The Romance of the RoseTime, consciousness and narrative play in late Medieval secular dream poetry and framed narratives

Michelle Wright

Doctor of Philosophy, University of Glamorgan (2007)

Abstract

This thesis considers time and narrative play in dream poems and framed narratives. It begins with a chapter on the history of time perceptions and time-telling, and explores how ideas about time influenced medieval writers. It also surveys some modern views on the history of time-measurement a nd its influences on culture and the collective consciousness. Chapter two, after analysing the treatment of time in the Roman de la Rose, surveys some of the ways in which modern criticism has evaluated and conceived the genre of secular dream literature that developed from the Roman de la Rose. Chapter three examines the innovative use of the convention of beginning a poem with a seasonal opening and theorises that this becomes a `language’ open to adaptation and variation. Chapter four looks in detail at Froissart’s L`Orloge amoureus and discusses the clock as a new object which, contrary to the views of cultural historians, was embraced by medieval writers, religious and secular, to symbolise a range of virtues, qualities and ideas.
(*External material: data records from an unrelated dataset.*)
-- ==== Sys2Proof/Tests/Slice0.lean ====
section
/-! SUPPORT. Tests of the decoder, of well-formedness and of values, and for every obligation a state and operands that meet its
hypotheses. -/

namespace Sys2Proof.Tests
open Sys2Proof Sys2Proof.Machine Sys2Proof.Claims

-- One test at a time: tests that wait for one another would each hold a thread and its stack.
set_option Elab.async false

/-! ## Words written out from the encoding tables (R155 to R160), one for every constructor that has a word -/

def reads (dec : Nat → Except Illegal Instr) (es : List (Nat × Instr)) : Bool :=
  es.all (fun e => decide ((dec e.1).toOption = some e.2) && decide (encode e.2 = [e.1]) && WellFormed e.2)

theorem test_decode_sq0 : reads (fun w => decodeSq w)
    [(0x072C2420, .add true 0x25 0x42 0x21),
     (0x072C2421, .sub true 0x25 0x42 0x21),
     (0x072C2422, .and true 0x25 0x42 0x21),
     (0x072C2423, .or true 0x25 0x42 0x21),
     (0x072C2424, .xor true 0x25 0x42 0x21),
     (0x072C2425, .andn true 0x25 0x42 0x21),
     (0x072C2426, .shl true 0x25 0x42 0x21),
     (0x072C2427, .shr true 0x25 0x42 0x21),
     (0x072C2428, .sar true 0x25 0x42 0x21),
     (0x072C2429, .rol true 0x25 0x42 0x21),
     (0x072C242A, .mul true 0x25 0x42 0x21),
     (0x072C242B, .mulh true 0x25 0x42 0x21)] = true := by decide

theorem test_decode_sq1 : reads (fun w => decodeSq w)
    [(0x072C242C, .mulhu true 0x25 0x42 0x21),
     (0x072C242D, .div true 0x25 0x42 0x21),
     (0x072C242E, .divu true 0x25 0x42 0x21),
     (0x072C242F, .rem true 0x25 0x42 0x21),
     (0x072C2430, .remu true 0x25 0x42 0x21),
     (0x072C2431, .min true 0x25 0x42 0x21),
     (0x072C2432, .max true 0x25 0x42 0x21),
     (0x072C2433, .minu true 0x25 0x42 0x21),
     (0x072C2434, .maxu true 0x25 0x42 0x21),
     (0x072C2015, .clz true 0x25 0x42),
     (0x072C2016, .ctz true 0x25 0x42),
     (0x072C2017, .popc true 0x25 0x42)] = true := by decide

theorem test_decode_sq2 : reads (fun w => decodeSq w)
    [(0x072C2438, .adds true 0x25 0x42 0x21),
     (0x072C2439, .subs true 0x25 0x42 0x21),
     (0x0B2C2420, .seq true 0x25 0x42 0x21),
     (0x0B2C2421, .sne true 0x25 0x42 0x21),
     (0x0B2C2422, .slt true 0x25 0x42 0x21),
     (0x0B2C2423, .sltu true 0x25 0x42 0x21),
     (0x0B2C2424, .sge true 0x25 0x42 0x21),
     (0x0B2C2425, .sgeu true 0x25 0x42 0x21),
     (0x0F2C28A3, .sli true 0x25 0x42 0x8a3),
     (0x132C28A3, .addi true 0x25 0x42 0x8a3),
     (0x172C28A3, .andi true 0x25 0x42 0x8a3),
     (0x1B2C28A3, .ori true 0x25 0x42 0x8a3)] = true := by decide

theorem test_decode_sq3 : reads (fun w => decodeSq w)
    [(0x1F2C28A3, .xori true 0x25 0x42 0x8a3),
     (0x232C2029, .shli true 0x25 0x42 0x29),
     (0x272C2029, .shri true 0x25 0x42 0x29),
     (0x2B2C2029, .sari true 0x25 0x42 0x29),
     (0x2F2C28A3, .slti true 0x25 0x42 0x8a3),
     (0x332C28A3, .sltiu true 0x25 0x42 0x8a3),
     (0x340428A3, .beqz 0x42 0x8a3),
     (0x340C28A3, .bnez 0x42 0x8a3),
     (0x341428A3, .bltz 0x42 0x8a3),
     (0x341C28A3, .bgez 0x42 0x8a3),
     (0x342428A3, .bgtz 0x42 0x8a3),
     (0x342C28A3, .blez 0x42 0x8a3)] = true := by decide

theorem test_decode_sq4 : reads (fun w => decodeSq w)
    [(0x343008A3, .bra 0x8a3),
     (0x3B2DA3C5, .jal true 0x25 0x5a3c5),
     (0x3F2C28A3, .jalr true 0x25 0x42 0x8a3),
     (0x432C28A3, .ldb true 0x25 0x42 0x8a3),
     (0x472C28A3, .ldh true 0x25 0x42 0x8a3),
     (0x4B2C28A3, .ldw true 0x25 0x42 0x8a3),
     (0x4F2C28A3, .ldd true 0x25 0x42 0x8a3),
     (0x532C28A3, .ldbs true 0x25 0x42 0x8a3),
     (0x572C28A3, .ldhs true 0x25 0x42 0x8a3),
     (0x5B2C28A3, .ldws true 0x25 0x42 0x8a3),
     (0x612C28A3, .sb 0x25 0x42 0x8a3),
     (0x652C28A3, .sh 0x25 0x42 0x8a3)] = true := by decide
I argue that the clock inspired creativity rather than heralding a rationalisation of the mind that would stifle imaginative responses to this new technology. Chapter five explores metafictional and self-reflexive devices in Froissart’s Joli Buisson de Jonece and Chaucer’s House of Fame. I consider how these texts play with narrative time and sequence by writing the genesis of the text into the poem. Finally, chapter six examines ideas of closure in medieval dream poetry and looks specifically at the reciprocity and inconclusiveness of the Judgement poems of Guillaume de Machaut. Because the second poem reverses the decision of the first poem, it brings into question the authority of the text and the unity of the authorial voice.